Genes related to the stilbene pathway are induced by
Al3+ depending on actin
The previous experiment indicated that RboH mediates the actin response
to aluminium. From our previous work, we knew already that activation of
RboH can activate genes of the stilbene pathway (Chang et al., 2011).
Therefore, we asked, whether actin is necessary for this activation. We
selected phenylammonium lyase (PAL ) as the first committed step
of the phenylpropanoid pathway, and two subpopulations of the stilbene
synthase family, resveratrol synthases (RS ), and canonical
stilbene synthases (STS ) as markers for the potential activation
of phytoalexin genes by Al3+.
As shown in Figure 3A , Al3+ (200 µM, 2 h)
significantly induced the transcripts of all three genes, a bit less
pronounced for STS (around 5-fold), as compared to PAL(around 6-fold), and RS (around 7-fold). To test, whether actin
filaments are necessary for this activation (Figure 3B ), we
first eliminated them by Latrunculin B (Suppl. Figure S1 ),
before adding aluminium. For RS and STS , this pretreatment
completely eliminated any induction by aluminium. Also for PAL ,
this effect was observed, although, here, still a net induction of
around 3-fold over the control remained. To test, whether bundling of
actin was sufficient to induce phytoalexins, we probed the transcript
levels of PAL in response to 1 µM of phalloidin administered for
2 h in the absence of Al3+ (Suppl. Figure
S2 ). We observed a 10-fold induction, which was comparable to that seen
for AlCl3 treatment (Figure 3A ). Thus, bundling
of actin filaments (here obtained by phalloidin) can fully mimic the
effect of AlCl3 on the induction of PAL(Figure 3B ).

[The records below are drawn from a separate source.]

theorem tonePeriod_of_lt (clock least : Nat) {f : Nat} (hf : f < 2048) : tonePeriod clock least f =
    if toneQuotient clock f = 0 then least else clampPred (toneQuotient clock f) least Params.PERIOD_MAX :=
  if_neg (Nat.not_le.2 hf)

theorem clampPred_eq {x lo hi : Nat} (h : lo ≤ hi) : clampPred x lo hi = max lo (min hi (x - 1)) := by
  unfold clampPred
  split_ifs <;> omega

/-- Below 2048 a tone period is the quotient less 1, held between the least period and 2047; a quotient of 0 needs no
case of its own. -/
theorem tonePeriod_eq_clamp {least f : Nat} (clock : Nat) (hl : least ≤ Params.PERIOD_MAX) (hf : f < 2048) :
    tonePeriod clock least f = max least (min Params.PERIOD_MAX (toneQuotient clock f - 1)) := by
  rw [tonePeriod_of_lt clock least hf, clampPred_eq hl]
  split
  case isTrue hq => rw [hq, Nat.zero_sub, Nat.min_zero, Nat.max_zero]
  case isFalse => rfl

theorem toneQuotient_antitone (clock : Nat) : Antitone (toneQuotient clock) := by
  intro f g hfg
  unfold toneQuotient
  gcongr

theorem tonePeriod_le_of_le {least f g : Nat} (clock : Nat) (hl : least ≤ Params.PERIOD_MAX) (hfg : f ≤ g)
    (hg : g < 2048) : tonePeriod clock least g ≤ tonePeriod clock least f := by
  rw [tonePeriod_eq_clamp clock hl hg, tonePeriod_eq_clamp clock hl (hfg.trans_lt hg)]
  have hq := toneQuotient_antitone clock hfg
  gcongr

/-- A quotient above the least pulse period is above the least triangle period too, so that neither clamp acts from
below and the two converters agree. -/
theorem pulsePeriod_eq_triPeriod {clock f : Nat} (hf : f < 2048) (hq : Params.PULSE_MIN < toneQuotient clock f) :
    pulsePeriod clock f = triPeriod clock f := by
  rw [pulsePeriod, triPeriod, tonePeriod_eq_clamp clock (by decide) hf, tonePeriod_eq_clamp clock (by decide) hf]
  simp only [Params.PULSE_MIN, Params.TRI_MIN, Params.PERIOD_MAX] at *
  omega

/-- Settles O44: both converters are one clamp of one antitone quotient, and with the default clock that quotient is 9
at 2038, the last frequency at which the least periods 8 and 2 make no difference. -/
theorem tonePeriodsFallWithFrequency : Obligations.TonePeriodsFallWithFrequency := by
  have hpulse : Params.PULSE_MIN ≤ Params.PERIOD_MAX := by decide
  have htri : Params.TRI_MIN ≤ Params.PERIOD_MAX := by decide
  refine ⟨fun clock _ => ⟨fun f hf => ?_, fun f g hfg hg => ?_, fun f hf => ?_⟩, fun f hf => ?_, by decide⟩
  · obtain ⟨hplo, hphi⟩ := tonePeriod_range clock _ f hpulse hf
    obtain ⟨htlo, hthi⟩ := tonePeriod_range clock _ f htri hf
    exact ⟨hplo, hphi, htlo, hthi⟩
  · exact ⟨tonePeriod_le_of_le clock hpulse hfg hg, tonePeriod_le_of_le clock htri hfg hg⟩
  · exact ⟨tonePeriod_of_le clock _ hf, tonePeriod_of_le clock _ hf⟩
  · have hlast : Params.PULSE_MIN < toneQuotient 1789773 2038 := by decide
    exact pulsePeriod_eq_triPeriod (by omega) (hlast.trans_le (toneQuotient_antitone _ hf))

end Sys2Proof.Machine
end

section
/-! The noise converter (42_converters.md R154 to R159). -/

namespace Sys2Proof.Machine

/-! ## The first index at the least distance -/

/-- `n` is the first of the indices below `m` at which `d` is least. -/
def FirstLeast (d : Nat → ℚ) (m n : Nat) : Prop :=
  n < m ∧ (∀ i, i < m → d n ≤ d i) ∧ ∀ i, i < n → d n < d i

/-- One more index takes the place of the best one only when it is strictly smaller. -/
theorem FirstLeast.succ {d : Nat → ℚ} {m n : Nat} (h : FirstLeast d m n) :
    FirstLeast d (m + 1) (if d m < d n then m else n) := by
  obtain ⟨hlt, hle, hfirst⟩ := h
  split
  case isTrue hless =>
    refine ⟨by omega, fun i hi => ?_, fun i hi => hless.trans_le (hle i hi)⟩
    obtain hi | rfl := Nat.lt_succ_iff_lt_or_eq.1 hi
    · exact (hless.trans_le (hle i hi)).le
    · exact le_rfl
  case isFalse hge =>
    refine ⟨by omega, fun i hi => ?_, hfirst⟩
    obtain hi | rfl := Nat.lt_succ_iff_lt_or_eq.1 hi
    · exact hle i hi
    · exact not_lt.1 hge
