-- ==== Sys2Proof/Word.lean ====
section
/-! DEFINITION. The machine's words and the one container its sparse contents are kept in. -/
namespace Sys2Proof

/-- A register or mailbox word (R13). -/
abbrev Word := BitVec 32
/-- A byte of a message, a flash image or package memory. -/
abbrev Byte := BitVec 8
/-- A BAR0 bus address: 64 MiB (R14 worked case, R88). -/
abbrev Addr := BitVec 26

/-- Sparse contents: keys strictly rising, no entry equal to what an unlisted key reads as. -/
abbrev Tbl (α : Type) := List (Nat × α)

end Sys2Proof
end

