-- ==== Sys2Proof/Syntax.lean ====
section
/-! DEFINITION. The commands the block takes: one constructor per row of spec/opcode_table.json, with the operands
that tell one occurrence of the command from another: the acting master, the addressed unit, the value written, and,
for an event of the outside world (light, far end, optical engine, officers, board), what it brought. -/
namespace Sys2Proof

/-- The five masters of the register fabric (R65). -/
inductive Master where
  | enclave | hamper | mgmt | pcie | spi
  deriving DecidableEq, Repr

/-- R67, R69: a lock is one of the 64 general locks or the LOCK of a page. -/
inductive LockId where
  | general (n : Fin 64)
  | page (p : Fin 256)
  deriving DecidableEq, Repr

/-- What a decoder tile found in one code word (R247): whether parity checks remain unsatisfied, whether an outer word is
uncorrectable, the bits corrected by the inner and the outer code, the iterations run; and for a word that the spare under
test decoded as well with another result, whether the active tile's and the spare's result satisfy every check (R251). -/
structure Decoded where
  unsatisfied : Bool
  outerBad : Bool
  inner : Nat
  outer : Nat
  iterations : Nat
  shadow : Option (Bool × Bool)
  deriving DecidableEq, Repr

/-- The figures of one subcarrier over a 1 ms interval as the receiver measured them (R196): EVM, GSNR, errored and
compared bits, residual CD beyond the bulk filter, DGD, SOP rate, residual frequency offset, failed blocks; and whether it was LOCKED for part and
for all of the interval (R198). -/
structure Quality where
  evm : Nat
  gsnr : Int
  err : Nat
  bits : Nat
  cd : Int
  dgd : Nat
  sopRate : Nat
  freq : Int
  failed : Nat
  part : Bool
  whole : Bool
  deriving DecidableEq, Repr

/-- What a port's receive side finds with a frame or block (R303, R314, R318, R327): RS-FEC code words since the one before that were
corrected and that could not be, corrected symbols by logical lane, the faults signalled, the GID of a FlexO frame, whether the FCS is right. -/
structure PortLine where
  corrected : Nat
  uncorrected : Nat
  symbols : List Nat
  localFault : Bool
  remoteFault : Bool
  gid : BitVec 20
  fcsOk : Bool
  deriving DecidableEq, Repr

/-- What a port finds when it aligns (R309, R317, R327): the position of each logical lane, the GID of a FlexO frame. -/
structure PortAlignment where
  order : List (Fin 8)
  gid : BitVec 20
  deriving DecidableEq, Repr

/-- R298: what a defect is declared on: an engine, a stream, a group, a member of a group, a container or a leaf. -/
inductive DefScope where
  | engine (le : Fin 2)
  | stream (le : Fin 2) (k : Fin 32)
  | group (g : Fin 64)
  | member (g : Fin 64) (m : Fin 16)
  | container (le : Fin 2) (c : Fin 64)
  | leaf (le : Fin 2) (i : Fin 512)
  deriving DecidableEq, Repr

/-- A calibration of a slice or sub-DAC (R501, R504, R506): its residuals (gain in 0.001 dB, offset in 2^-20 of full scale,
skew in fs) and the values measured, in the units of a trim entry (R502). -/
structure UnitCal where
  lane : Fin 4
  pos : Fin 68
  gain : Int
  offset : Int
  skew : Int
  newGain : Int
  newOffset : Int
  newSkew : Int
  deriving DecidableEq, Repr

/-- A periodic test of the repair manager (R509): the next classifier pipe, a cipher core (with the chunks in flight in it),
a FREE pool page (with the word of the page in which the march test found an error), the DPLL. -/
inductive Periodic where
  | pipe
  | core (c : Fin 8) (chunks : Nat)
  | page (error : Option (Fin 2048))
  | dpll
  deriving DecidableEq, Repr

/-- What the sampler has followed of a unit (R540): CBR block or packet, passes, cipher core of the first chunk, engine,
container, association, winning rules, flow, bank tag, misses, TAG_FAIL, the drop's counter (page, offset ÷ 4), length, FC, leaf,
ns in package memory. -/
structure Sampled where
  cbr : Bool
  passes : Fin 4
  core : Fin 16
  engine : Fin 2
  container : Fin 64
  sa : Fin 1024
  rule1 : BitVec 16
  rule2 : BitVec 16
  flow : BitVec 20
  bank : Bool
  miss1 : Bool
  miss2 : Bool
  tagFail : Bool
  drop : Option (Byte × Byte)
  length : BitVec 14
  fc : Word
  leaf : Fin 1024
  deskew : Word
  deriving DecidableEq, Repr
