-- ==== Sys2Proof/Decode.lean ====
section
/-! DEFINITION. The commands that words spell: no row of spec/opcode_table.json gives bits, so no word spells a command. -/
namespace Sys2Proof

/-- The command a word spells by the table's bits. -/
def decodeTableWord (_nbits _w : Nat) : Option Instr := none

end Sys2Proof
end

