-- ==== Sys2Proof/Config.lean ====
section
/-! DEFINITION. What the spec leaves open: values a step draws (free values), and functions of cited standards whose
text is not part of spec/. None has a body, so nothing can be proved of any value of theirs. -/
namespace Sys2Proof

/-- R110: what the recovery service offers: flash erase (first byte, length), flash write (first byte, bytes), device reset. -/
inductive Recovery where
  | erase (addr len : Nat)
  | write (addr : Nat) (bytes : List (BitVec 8))
  | reset
  deriving DecidableEq, Repr

/-- A 64-bit value the spec leaves open (a random draw of the TRNG, an undefined value): the n-th drawn. -/
opaque Config.freeValue : Nat → BitVec 64

/-- AES-256-GCM (NIST SP 800-38D, R384): key, IV, AAD and text give the text under the key stream and the tag of that
output. The key stream of a text does not depend on the text, so the first part also deciphers. -/
opaque Config.gcm : List (BitVec 8) → List (BitVec 8) → List (BitVec 8) → List (BitVec 8) → List (BitVec 8) × List (BitVec 8)

/-- Key unwrapping with padding (KWP, NIST SP 800-38F, R388): none where the integrity check fails. -/
opaque Config.kwpUnwrap : List (BitVec 8) → List (BitVec 8) → Option (List (BitVec 8))

/-- SHA-384. -/
opaque Config.sha384 : List (BitVec 8) → List (BitVec 8)

/-- HKDF-SHA-384 (RFC 5869): IKM, salt, info, length. -/
opaque Config.hkdf : List (BitVec 8) → List (BitVec 8) → List (BitVec 8) → Nat → List (BitVec 8)

/-- The public point, uncompressed, of a P-384 private key. -/
opaque Config.p384Public : List (BitVec 8) → List (BitVec 8)

/-- ECDH on P-384: x-coordinate of the shared point of a private key and a public point. -/
opaque Config.ecdh : List (BitVec 8) → List (BitVec 8) → List (BitVec 8)

/-- ECDSA P-384 with SHA-384: signature of a message under a private key and a random number. -/
opaque Config.ecdsaSign : List (BitVec 8) → List (BitVec 8) → List (BitVec 8) → List (BitVec 8)

/-- ECDSA P-384 with SHA-384: whether a signature of a message verifies under a public key. -/
opaque Config.ecdsaVerify : List (BitVec 8) → List (BitVec 8) → List (BitVec 8) → Bool

/-- The subject public key of a certificate chain that verifies to the Xamund root; none where it does not. -/
opaque Config.chainKey : List (BitVec 8) → Option (List (BitVec 8))

/-- The subject public key of the first certificate of a chain that can be read, whoever signed it. -/
opaque Config.certKey : List (BitVec 8) → Option (List (BitVec 8))

/-- The ASCII bytes of the subject serialNumber of the first certificate of a chain. -/
opaque Config.chainSerial : List (BitVec 8) → List (BitVec 8)

/-- R300: the lane rate that ITU-T G.709.1 sets for a FlexO rate class, kb/s. -/
opaque Config.flexoLaneRate : Nat → Nat

/-- R79: the frequency of TCK, kHz, as the board drives it (25,000 at most). -/
opaque Config.tck : Nat

/-- R137: the native 8QAM takes the constellation and labelling of OpenZR+ 8QAM: I and Q of a three-bit label, and the mean power ×
1,024 of the eight points. -/
opaque Config.eightQam : Nat → Int × Int
opaque Config.eightQamPower : Nat

/-- R138: how many amplitudes of 3, 5 and 7 a block of 1,024 holds at an entropy step; the table is fixed in the device. -/
opaque Config.composition : Nat → Nat × Nat × Nat

/-- R138: what the matcher makes of a block's uniform bits at an entropy step: keys of its 1,024 places in rising amplitude. -/
opaque Config.matcher : Nat → List Bool → List Nat

/-- R262: symbol rates of the OpenZR+ MSA (by zrp_rate) and of 800ZR, 0.25 GBd units, as the standards set them. -/
opaque Config.zrpBaud : Nat → Nat
opaque Config.zr800Baud : Nat

/-- R129, R163, R262: the coded rate of an interoperable line mode (line mode, zrp_rate), 0.1 Gb/s. -/
opaque Config.standardCoded : Nat → Nat → Nat

/-- R263: a CFEC or oFEC block as its specification defines it (line mode, zrp_rate): coded bits; the code word of a block's bits by
line mode, bit 0 first; and the iterations that its threshold assumes. -/
opaque Config.standardBlock : Nat → Nat → Nat
opaque Config.standardCode : Nat → List Nat → Nat
opaque Config.standardIterations : Nat → Nat

/-- R193: perturbation coefficients for a bulk CD (ps/nm) taken as so many equal spans, and a half-window in symbols. -/
opaque Config.nlcCoefficients : Int → Nat → Nat → List (Int × Int)

/-- R148, R177: samples of a lane that clip at stage 10, or that reach full scale in the ADC, in a 1 ms interval: the n-th drawn. -/
opaque Config.overloads : Nat → Nat

/-- R181, R182, R189, R190: where adaptation has brought a filter of the receive DSP: complex taps of the n-th drawn. -/
opaque Config.adapted : Nat → Nat → List (Int × Int)

/-- R279: byte `n` of the client that a CBR port receives; no command carries it. -/
opaque Config.clientByte : Nat → Nat → BitVec 8

/-- R319: byte `n` of the transcoded stream of local-fault ordered sets, as IEEE 802.3 codes it. -/
opaque Config.localFaultByte : Nat → BitVec 8

/-- R490: sample `n` (Q1.15; I and Q, or I alone where real) at the tap of a monitor chain whose samples have the free key given. -/
opaque Config.tapSample : Nat → Nat → Int × Int

/-- R491, R493: coefficients fixed in the device, Q1.17: the half-band filter, the built-in low-pass of so many taps, the 31 taps of the
Hilbert transformer. The spec gives their responses. -/
opaque Config.halfBand : List Int
opaque Config.lowPass : Nat → List Int
opaque Config.hilbert : List Int

/-- R110: what a request to the recovery service of the boot ROM asks for, and the words it is answered with; none while the request is
not complete. The spec does not lay the request out. -/
opaque Config.recovery : List Nat → Option (Recovery × List Nat)

/-- R410, R415: the four Xamund firmware public keys in the mask ROM. -/
opaque Config.firmwareKey : Nat → List (BitVec 8)

end Sys2Proof
end

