-- ==== Sys2Proof/Machine/Fields.lean ====
section
/-! DEFINITION. The named register fields the meanings use: each is the bit address in BAR0 of its lowest bit
(8 bits an address), its width and its reset value, from the field tables of spec/ (the docstring names file and rule).
Indices count the repeated instances (engine first). -/
namespace Sys2Proof.Machine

Surprisingly, LatB, if administered in the absence of aluminium, induced
a conspicuous activation of all three genes as well (Figure
3A ), which for PAL and RS was even exceeding the reponse
obtained by aluminium. In other words: two triggers that each activated
gene expression, acted antagonistically, if they were combined. This
outcome was not only unexpected, but even seemingly paradox.
To understand, to what extent this induction of transcripts was linked
with PTI, which is initiated by a calcium influx that can be measured as
extracellular alkalinisation, we probed for potential changes of
extracellular pH in response to AlCl3 (Suppl.
Figure S3 ), however, we did not observe any alkalinisation Instead, pH
dropped slightly, which is linked with the acidification caused by
aluminium ions. Consistently, there was also no dependence on
GdCl3, an inhibitor of calcium channels that in PTI can
block extracellular alkalinisation (Chang & Nick, 2012).